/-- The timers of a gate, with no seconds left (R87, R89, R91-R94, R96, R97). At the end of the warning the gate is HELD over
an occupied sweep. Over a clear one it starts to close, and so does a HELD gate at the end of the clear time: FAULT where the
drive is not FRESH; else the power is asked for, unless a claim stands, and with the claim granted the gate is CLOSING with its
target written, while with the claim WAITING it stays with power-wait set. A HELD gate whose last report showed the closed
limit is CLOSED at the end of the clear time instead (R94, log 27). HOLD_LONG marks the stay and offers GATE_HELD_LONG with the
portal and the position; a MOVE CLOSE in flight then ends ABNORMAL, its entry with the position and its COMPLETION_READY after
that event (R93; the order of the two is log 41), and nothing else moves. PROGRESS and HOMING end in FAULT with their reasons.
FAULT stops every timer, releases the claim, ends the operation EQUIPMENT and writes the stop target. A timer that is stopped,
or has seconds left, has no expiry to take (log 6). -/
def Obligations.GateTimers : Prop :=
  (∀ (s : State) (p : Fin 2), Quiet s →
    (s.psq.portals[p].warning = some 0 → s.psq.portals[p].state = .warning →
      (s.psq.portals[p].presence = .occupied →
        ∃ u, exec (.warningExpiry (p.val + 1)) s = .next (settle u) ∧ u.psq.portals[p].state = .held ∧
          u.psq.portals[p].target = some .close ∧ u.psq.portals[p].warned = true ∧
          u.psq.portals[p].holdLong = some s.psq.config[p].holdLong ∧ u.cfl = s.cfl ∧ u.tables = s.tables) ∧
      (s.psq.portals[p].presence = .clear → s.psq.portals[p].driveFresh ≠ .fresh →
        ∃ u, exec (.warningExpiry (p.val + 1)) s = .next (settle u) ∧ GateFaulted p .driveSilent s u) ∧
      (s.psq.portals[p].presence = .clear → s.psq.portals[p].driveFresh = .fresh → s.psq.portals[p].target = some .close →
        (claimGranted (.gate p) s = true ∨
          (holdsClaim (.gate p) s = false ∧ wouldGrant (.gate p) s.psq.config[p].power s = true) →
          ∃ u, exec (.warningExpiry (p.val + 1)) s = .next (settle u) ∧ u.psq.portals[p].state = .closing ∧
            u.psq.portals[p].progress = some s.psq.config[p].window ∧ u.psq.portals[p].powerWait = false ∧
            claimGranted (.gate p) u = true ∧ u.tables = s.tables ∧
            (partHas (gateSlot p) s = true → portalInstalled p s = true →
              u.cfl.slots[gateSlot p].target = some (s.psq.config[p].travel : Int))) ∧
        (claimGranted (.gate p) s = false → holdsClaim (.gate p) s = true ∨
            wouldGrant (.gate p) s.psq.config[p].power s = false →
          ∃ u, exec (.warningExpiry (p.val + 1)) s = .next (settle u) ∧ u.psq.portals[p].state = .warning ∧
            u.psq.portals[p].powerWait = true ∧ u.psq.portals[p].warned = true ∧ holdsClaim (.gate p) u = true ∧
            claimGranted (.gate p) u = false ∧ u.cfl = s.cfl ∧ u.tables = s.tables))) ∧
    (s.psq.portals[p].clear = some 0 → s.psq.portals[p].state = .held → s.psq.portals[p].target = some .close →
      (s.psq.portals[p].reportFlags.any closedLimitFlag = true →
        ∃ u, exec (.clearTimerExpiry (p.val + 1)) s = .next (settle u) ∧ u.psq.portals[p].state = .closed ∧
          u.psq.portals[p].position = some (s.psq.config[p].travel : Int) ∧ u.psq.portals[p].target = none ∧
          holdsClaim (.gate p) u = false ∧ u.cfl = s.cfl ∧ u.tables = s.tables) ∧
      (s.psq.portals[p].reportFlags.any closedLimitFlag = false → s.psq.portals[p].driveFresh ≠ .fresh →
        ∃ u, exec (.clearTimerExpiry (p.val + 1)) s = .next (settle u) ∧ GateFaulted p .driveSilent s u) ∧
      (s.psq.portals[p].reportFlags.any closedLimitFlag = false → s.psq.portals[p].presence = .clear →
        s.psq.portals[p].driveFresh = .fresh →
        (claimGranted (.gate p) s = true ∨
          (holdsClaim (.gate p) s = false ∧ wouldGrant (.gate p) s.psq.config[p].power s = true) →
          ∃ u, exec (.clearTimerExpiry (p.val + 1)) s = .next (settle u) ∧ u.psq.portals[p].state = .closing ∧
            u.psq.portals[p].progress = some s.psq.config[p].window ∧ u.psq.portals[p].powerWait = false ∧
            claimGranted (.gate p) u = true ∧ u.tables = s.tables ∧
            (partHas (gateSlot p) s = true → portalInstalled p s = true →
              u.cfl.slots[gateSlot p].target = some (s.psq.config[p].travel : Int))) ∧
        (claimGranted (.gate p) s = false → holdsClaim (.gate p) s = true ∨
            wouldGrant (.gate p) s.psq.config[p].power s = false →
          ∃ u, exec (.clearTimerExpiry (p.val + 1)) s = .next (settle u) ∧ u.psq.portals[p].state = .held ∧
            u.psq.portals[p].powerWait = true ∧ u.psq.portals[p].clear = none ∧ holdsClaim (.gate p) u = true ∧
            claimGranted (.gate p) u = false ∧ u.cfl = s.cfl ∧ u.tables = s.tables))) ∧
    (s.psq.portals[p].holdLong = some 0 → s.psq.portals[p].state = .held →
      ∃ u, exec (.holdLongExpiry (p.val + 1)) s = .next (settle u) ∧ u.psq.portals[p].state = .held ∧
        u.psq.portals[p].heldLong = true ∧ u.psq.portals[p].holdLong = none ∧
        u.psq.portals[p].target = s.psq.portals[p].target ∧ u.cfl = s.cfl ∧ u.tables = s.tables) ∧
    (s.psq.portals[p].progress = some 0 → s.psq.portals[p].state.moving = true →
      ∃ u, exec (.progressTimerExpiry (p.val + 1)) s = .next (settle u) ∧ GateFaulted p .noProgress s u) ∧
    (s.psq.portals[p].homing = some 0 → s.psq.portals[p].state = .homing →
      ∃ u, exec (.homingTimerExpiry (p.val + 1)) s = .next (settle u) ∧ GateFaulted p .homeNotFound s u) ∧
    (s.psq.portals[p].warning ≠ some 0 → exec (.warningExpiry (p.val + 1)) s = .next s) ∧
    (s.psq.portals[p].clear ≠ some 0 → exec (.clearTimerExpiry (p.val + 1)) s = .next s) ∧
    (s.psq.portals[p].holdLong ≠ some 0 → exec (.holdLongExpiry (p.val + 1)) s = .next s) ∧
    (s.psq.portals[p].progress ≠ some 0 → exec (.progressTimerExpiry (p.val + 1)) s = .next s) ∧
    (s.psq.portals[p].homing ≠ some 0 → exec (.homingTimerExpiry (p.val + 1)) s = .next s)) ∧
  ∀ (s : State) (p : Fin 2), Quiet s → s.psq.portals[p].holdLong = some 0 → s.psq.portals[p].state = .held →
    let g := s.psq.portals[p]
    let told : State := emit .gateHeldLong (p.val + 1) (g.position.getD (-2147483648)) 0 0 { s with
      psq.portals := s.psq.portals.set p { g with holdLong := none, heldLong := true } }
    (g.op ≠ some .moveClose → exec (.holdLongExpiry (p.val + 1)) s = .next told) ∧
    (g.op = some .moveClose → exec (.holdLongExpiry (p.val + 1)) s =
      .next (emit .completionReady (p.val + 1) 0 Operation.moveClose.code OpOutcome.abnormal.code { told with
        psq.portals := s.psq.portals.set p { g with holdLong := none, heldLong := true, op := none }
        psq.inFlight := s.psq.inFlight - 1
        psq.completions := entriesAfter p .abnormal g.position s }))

□ □ □ □ □

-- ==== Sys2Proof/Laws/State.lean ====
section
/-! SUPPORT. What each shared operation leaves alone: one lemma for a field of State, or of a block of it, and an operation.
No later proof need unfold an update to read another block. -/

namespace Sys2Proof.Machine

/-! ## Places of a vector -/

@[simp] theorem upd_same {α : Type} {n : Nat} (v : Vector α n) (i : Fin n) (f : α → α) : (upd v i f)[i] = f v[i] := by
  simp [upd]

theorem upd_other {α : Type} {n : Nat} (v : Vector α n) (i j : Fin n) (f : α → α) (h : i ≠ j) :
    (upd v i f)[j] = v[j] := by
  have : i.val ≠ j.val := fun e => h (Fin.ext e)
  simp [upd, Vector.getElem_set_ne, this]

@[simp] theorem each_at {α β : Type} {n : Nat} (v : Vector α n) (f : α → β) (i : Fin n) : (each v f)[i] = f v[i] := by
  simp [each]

□ □ □ □ □

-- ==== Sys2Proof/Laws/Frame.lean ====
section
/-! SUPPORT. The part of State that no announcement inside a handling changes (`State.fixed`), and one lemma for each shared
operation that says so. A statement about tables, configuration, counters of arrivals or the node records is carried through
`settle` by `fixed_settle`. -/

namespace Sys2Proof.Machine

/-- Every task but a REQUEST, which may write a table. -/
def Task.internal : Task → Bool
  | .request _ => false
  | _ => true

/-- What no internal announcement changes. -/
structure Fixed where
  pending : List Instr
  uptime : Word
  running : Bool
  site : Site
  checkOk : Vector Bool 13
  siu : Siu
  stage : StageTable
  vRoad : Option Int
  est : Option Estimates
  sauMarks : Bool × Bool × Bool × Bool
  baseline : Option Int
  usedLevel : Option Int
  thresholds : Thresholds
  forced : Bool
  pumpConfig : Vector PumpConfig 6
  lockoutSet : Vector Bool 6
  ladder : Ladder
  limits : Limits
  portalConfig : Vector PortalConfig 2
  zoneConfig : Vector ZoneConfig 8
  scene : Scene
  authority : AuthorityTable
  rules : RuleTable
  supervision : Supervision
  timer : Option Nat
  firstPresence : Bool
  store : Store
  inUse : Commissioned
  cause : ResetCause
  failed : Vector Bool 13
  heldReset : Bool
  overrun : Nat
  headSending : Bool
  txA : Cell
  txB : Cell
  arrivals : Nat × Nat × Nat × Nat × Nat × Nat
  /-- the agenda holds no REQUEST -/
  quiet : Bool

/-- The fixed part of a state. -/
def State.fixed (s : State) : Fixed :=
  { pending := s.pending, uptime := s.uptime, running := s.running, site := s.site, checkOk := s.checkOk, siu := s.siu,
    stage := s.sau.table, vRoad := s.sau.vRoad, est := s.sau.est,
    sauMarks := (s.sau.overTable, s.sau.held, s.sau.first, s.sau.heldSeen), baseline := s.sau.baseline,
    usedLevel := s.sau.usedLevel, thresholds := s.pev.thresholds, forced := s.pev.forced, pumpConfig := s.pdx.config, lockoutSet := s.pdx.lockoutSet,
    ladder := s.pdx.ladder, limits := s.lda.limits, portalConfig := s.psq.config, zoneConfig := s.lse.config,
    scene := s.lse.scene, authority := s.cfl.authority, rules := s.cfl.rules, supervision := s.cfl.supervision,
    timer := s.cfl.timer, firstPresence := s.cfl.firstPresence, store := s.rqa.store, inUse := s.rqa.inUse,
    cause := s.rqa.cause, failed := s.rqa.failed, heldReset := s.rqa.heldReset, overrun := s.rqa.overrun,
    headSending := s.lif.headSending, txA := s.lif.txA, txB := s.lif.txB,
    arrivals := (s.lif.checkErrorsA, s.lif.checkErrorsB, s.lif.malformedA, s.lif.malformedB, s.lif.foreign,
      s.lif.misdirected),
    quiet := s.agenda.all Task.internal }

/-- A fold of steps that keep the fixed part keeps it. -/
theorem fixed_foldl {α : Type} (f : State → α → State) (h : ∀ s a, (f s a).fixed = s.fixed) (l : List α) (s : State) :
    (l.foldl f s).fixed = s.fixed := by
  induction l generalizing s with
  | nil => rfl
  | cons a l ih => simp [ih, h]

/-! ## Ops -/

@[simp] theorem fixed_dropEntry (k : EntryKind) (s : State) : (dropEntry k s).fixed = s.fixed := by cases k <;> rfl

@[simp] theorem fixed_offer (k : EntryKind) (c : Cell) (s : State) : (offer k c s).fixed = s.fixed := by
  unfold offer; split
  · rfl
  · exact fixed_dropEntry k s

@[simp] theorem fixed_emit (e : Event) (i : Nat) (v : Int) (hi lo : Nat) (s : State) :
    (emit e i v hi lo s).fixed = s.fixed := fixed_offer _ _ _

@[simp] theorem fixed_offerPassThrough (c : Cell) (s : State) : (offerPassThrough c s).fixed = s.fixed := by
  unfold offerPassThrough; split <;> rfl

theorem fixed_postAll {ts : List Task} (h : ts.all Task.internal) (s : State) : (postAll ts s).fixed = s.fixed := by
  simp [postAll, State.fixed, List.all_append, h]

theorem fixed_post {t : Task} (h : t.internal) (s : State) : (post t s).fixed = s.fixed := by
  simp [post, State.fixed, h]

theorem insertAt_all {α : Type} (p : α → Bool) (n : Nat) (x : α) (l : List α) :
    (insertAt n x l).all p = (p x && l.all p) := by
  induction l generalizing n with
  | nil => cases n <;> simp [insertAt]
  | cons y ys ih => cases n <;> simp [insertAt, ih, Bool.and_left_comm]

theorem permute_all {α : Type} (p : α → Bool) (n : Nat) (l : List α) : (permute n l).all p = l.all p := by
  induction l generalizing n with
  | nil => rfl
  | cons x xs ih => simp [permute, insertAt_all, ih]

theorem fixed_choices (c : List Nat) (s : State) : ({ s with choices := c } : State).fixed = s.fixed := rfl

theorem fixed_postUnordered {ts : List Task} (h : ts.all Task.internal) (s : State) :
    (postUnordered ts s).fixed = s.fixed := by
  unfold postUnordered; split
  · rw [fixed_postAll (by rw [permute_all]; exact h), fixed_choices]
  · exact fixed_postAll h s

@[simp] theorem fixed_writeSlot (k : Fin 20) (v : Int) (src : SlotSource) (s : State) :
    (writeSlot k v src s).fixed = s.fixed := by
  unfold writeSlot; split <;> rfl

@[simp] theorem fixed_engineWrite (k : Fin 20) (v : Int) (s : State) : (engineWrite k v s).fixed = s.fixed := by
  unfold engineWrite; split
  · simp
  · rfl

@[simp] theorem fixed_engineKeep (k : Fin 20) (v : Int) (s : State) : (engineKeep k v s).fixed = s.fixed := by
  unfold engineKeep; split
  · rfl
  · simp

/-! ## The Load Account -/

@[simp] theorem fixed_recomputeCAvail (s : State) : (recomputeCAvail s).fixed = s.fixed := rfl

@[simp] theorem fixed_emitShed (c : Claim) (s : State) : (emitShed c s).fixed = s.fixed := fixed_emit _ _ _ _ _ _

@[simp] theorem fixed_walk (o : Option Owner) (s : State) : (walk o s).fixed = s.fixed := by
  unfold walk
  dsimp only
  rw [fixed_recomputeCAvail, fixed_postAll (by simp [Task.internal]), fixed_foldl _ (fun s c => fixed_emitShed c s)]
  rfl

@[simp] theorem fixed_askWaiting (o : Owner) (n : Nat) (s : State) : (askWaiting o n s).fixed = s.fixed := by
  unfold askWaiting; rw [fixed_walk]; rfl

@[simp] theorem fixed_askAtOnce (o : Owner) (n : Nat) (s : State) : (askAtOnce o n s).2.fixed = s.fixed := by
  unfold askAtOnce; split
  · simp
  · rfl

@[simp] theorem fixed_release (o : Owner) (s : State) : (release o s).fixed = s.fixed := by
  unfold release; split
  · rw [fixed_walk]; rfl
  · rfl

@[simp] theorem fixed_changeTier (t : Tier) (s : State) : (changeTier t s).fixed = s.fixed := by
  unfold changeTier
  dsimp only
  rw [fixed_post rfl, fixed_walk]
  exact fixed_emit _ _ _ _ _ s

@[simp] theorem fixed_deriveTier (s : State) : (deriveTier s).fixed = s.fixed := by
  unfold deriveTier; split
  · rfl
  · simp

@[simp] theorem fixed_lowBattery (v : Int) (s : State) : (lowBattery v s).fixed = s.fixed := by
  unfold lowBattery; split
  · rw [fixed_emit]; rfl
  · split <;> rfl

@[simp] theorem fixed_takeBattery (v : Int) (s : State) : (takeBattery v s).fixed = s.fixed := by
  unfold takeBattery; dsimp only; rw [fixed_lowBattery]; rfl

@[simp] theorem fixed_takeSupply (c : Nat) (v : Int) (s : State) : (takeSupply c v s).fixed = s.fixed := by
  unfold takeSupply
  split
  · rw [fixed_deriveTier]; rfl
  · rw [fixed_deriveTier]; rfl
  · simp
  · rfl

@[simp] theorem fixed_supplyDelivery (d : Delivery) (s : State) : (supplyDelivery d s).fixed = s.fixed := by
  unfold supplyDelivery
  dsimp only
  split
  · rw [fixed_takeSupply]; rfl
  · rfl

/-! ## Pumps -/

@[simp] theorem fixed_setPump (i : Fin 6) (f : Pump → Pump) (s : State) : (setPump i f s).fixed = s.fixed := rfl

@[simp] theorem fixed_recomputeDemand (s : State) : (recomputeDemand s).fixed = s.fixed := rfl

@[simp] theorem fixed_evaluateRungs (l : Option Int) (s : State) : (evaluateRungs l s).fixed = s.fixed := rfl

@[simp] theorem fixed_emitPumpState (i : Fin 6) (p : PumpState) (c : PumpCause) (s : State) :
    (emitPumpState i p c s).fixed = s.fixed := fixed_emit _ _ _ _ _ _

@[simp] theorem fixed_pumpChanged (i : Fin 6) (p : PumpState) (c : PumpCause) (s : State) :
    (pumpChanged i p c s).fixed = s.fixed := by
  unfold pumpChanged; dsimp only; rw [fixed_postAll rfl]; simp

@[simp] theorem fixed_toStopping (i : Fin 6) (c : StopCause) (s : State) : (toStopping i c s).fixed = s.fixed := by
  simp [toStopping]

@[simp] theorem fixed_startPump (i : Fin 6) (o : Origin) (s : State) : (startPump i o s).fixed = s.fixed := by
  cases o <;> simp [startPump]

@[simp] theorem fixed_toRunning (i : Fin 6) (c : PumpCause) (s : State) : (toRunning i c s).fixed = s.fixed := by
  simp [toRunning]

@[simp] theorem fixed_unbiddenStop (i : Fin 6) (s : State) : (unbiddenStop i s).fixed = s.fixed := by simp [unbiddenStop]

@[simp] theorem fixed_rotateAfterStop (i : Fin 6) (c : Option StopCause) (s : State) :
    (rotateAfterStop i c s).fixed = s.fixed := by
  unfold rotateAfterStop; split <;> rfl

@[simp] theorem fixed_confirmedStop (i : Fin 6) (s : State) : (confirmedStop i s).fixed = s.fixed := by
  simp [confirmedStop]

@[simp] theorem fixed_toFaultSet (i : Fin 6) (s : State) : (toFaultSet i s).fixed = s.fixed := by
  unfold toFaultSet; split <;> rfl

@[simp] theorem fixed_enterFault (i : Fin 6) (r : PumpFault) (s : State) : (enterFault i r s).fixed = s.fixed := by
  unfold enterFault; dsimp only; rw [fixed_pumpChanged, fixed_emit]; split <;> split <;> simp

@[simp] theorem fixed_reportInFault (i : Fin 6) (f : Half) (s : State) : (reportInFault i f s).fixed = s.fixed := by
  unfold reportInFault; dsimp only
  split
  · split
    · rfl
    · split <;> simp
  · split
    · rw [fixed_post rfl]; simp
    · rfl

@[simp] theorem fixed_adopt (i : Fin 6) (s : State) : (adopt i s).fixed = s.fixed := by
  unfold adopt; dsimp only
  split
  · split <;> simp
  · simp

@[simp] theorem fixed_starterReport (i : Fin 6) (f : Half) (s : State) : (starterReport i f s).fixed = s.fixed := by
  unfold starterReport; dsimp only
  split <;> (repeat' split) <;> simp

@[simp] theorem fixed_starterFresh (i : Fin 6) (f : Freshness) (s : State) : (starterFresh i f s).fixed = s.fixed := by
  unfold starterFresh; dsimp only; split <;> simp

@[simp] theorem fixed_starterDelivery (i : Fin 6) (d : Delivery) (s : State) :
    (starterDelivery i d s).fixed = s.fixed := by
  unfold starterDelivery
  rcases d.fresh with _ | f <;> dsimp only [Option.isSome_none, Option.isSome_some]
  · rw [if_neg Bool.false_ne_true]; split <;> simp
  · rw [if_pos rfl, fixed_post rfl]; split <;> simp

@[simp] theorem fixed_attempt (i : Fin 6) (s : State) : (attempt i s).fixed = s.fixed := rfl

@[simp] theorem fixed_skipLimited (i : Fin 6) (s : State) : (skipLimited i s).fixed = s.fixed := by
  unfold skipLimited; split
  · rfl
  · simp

□ □ □ □ □

* _Action item_: Would you show each line of the listing above that has the string "moveClose"?

* _Solved problem_:
    (g.op ≠ some .moveClose → exec (.holdLongExpiry (p.val + 1)) s = .next told) ∧
    (g.op = some .moveClose → exec (.holdLongExpiry (p.val + 1)) s =
      .next (emit .completionReady (p.val + 1) 0 Operation.moveClose.code OpOutcome.abnormal.code { told with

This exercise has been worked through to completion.